+++ Exercise input

-- ==== Sys2Proof/Laws/KeepsField.lean ====
section
/-! SUPPORT. The queue and the invariant are kept, and every part outside a set of parts: the field side: schedules, fast inputs, universal channels, filters, conversion, load switches and groups. One lemma per operation and per meaning. -/

namespace Sys2Proof.Machine

set_option Elab.async false

variable {W : Nat} {s0 : State}

/-! ### SchedOps -/

theorem State.schedEvent_keeps (s : State) (i : Nat) (hw : Sub 0x2000 W) (hk_s : Keeps W s0 s) :
    Keeps W s0 (State.schedEvent s i) := by
  unfold State.schedEvent
  repeat' (with_reducible first | assumption | exact su hw | apply State.orP_keeps | exact inn hw | omega)

theorem State.modSched_keeps (s : State) (b : Fin 4) (h : BitVec 16) (g : SchedRec → SchedRec) (hw : Sub 0x20000000000 W)
    (hk_s : Keeps W s0 s) :
    Keeps W s0 (State.modSched s b h g) := by
  unfold State.modSched
  repeat' (with_reducible
    first | assumption | exact su hw | intro _ | extract_lets | apply keepsIte | split | refine keeps_sched ?_ ?_)

theorem State.tellCancel_keeps (s : State) (h : BitVec 16) (code : Nat) (hw : Sub 0x20000000000000 W) (hk_s : Keeps W s0 s) :
    Keeps W s0 (State.tellCancel s h code) := by
  unfold State.tellCancel
  repeat' (with_reducible
    first | assumption | exact su hw | intro _ | extract_lets | apply keepsIte | split | refine keeps_mbx rfl rfl ?_ ?_ ?_
          | exact sameRfl | exact sameIn hw)

theorem State.recordOutcome_keeps (s : State) (b : Fin 4) (h : BitVec 16) (code : Nat) (lag : Int) (time : CellTime)
    (unc frees : Bool) (hw : Sub 0x4024020000002000 W) (hk_s : Keeps W s0 s) :
    Keeps W s0 (State.recordOutcome s b h code lag time unc frees) := by
  unfold State.recordOutcome
  repeat' (with_reducible
    first | assumption | exact su hw | intro _ | extract_lets | apply State.setBytes_keeps | apply State.inc_keeps
          | apply State.ringAll_keeps | apply State.schedEvent_keeps | apply State.modSched_keeps
          | apply State.tellCancel_keeps | apply keepsIte | split | dsimp +zetaDelta only | refine keeps_jrn rfl ?_ ?_ ?_
          | refine keeps_sched ?_ ?_ | exact inn hw | omega | (simp; done) | (simp; omega) | exact sameRfl | exact sameIn hw)

theorem State.report_keeps (s : State) (b : Fin 4) (r : SchedRec) (code : Nat) (lag : Int) (frees : Bool)
    (hw : Sub 0x400000000 W) (hk_s : Keeps W s0 s) :
    Keeps W s0 (State.report s b r code lag frees) := by
  unfold State.report
  repeat' (with_reducible first | assumption | exact su hw | apply State.sendUp_keeps)

theorem State.setSched_keeps (s : State) (b : Fin 4) (kind target : Nat) (v : Option Int) (hw : Sub 0x3500000000 W)
    (hk_s : Keeps W s0 s) :
    Keeps W s0 (State.setSched s b kind target v) := by
  unfold State.setSched
  repeat' (with_reducible
    first | assumption | exact su hw | intro _ | extract_lets | apply State.modL_keeps | apply State.modGrp_keeps
          | apply State.setSrcU_keeps | apply State.relaunch_keeps | apply State.relaunchGroup_keeps | split)

theorem State.endPulses_keeps (s : State) (b : Fin 4) (kind target : Nat) (hw : Sub 0x500000000 W) (hk_s : Keeps W s0 s) :
    Keeps W s0 (State.endPulses s b kind target) := by
  unfold State.endPulses
  repeat' (with_reducible
    first | assumption | exact su hw | intro _ | extract_lets | apply State.modBank_keeps | apply State.report_keeps
          | apply keepsFold)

++++++

Exercise goal
Find the lines that mention "unfold" in the entries and show them.

Your response
  unfold State.schedEvent
  unfold State.modSched
  unfold State.tellCancel
  unfold State.recordOutcome
  unfold State.report
  unfold State.setSched
  unfold State.endPulses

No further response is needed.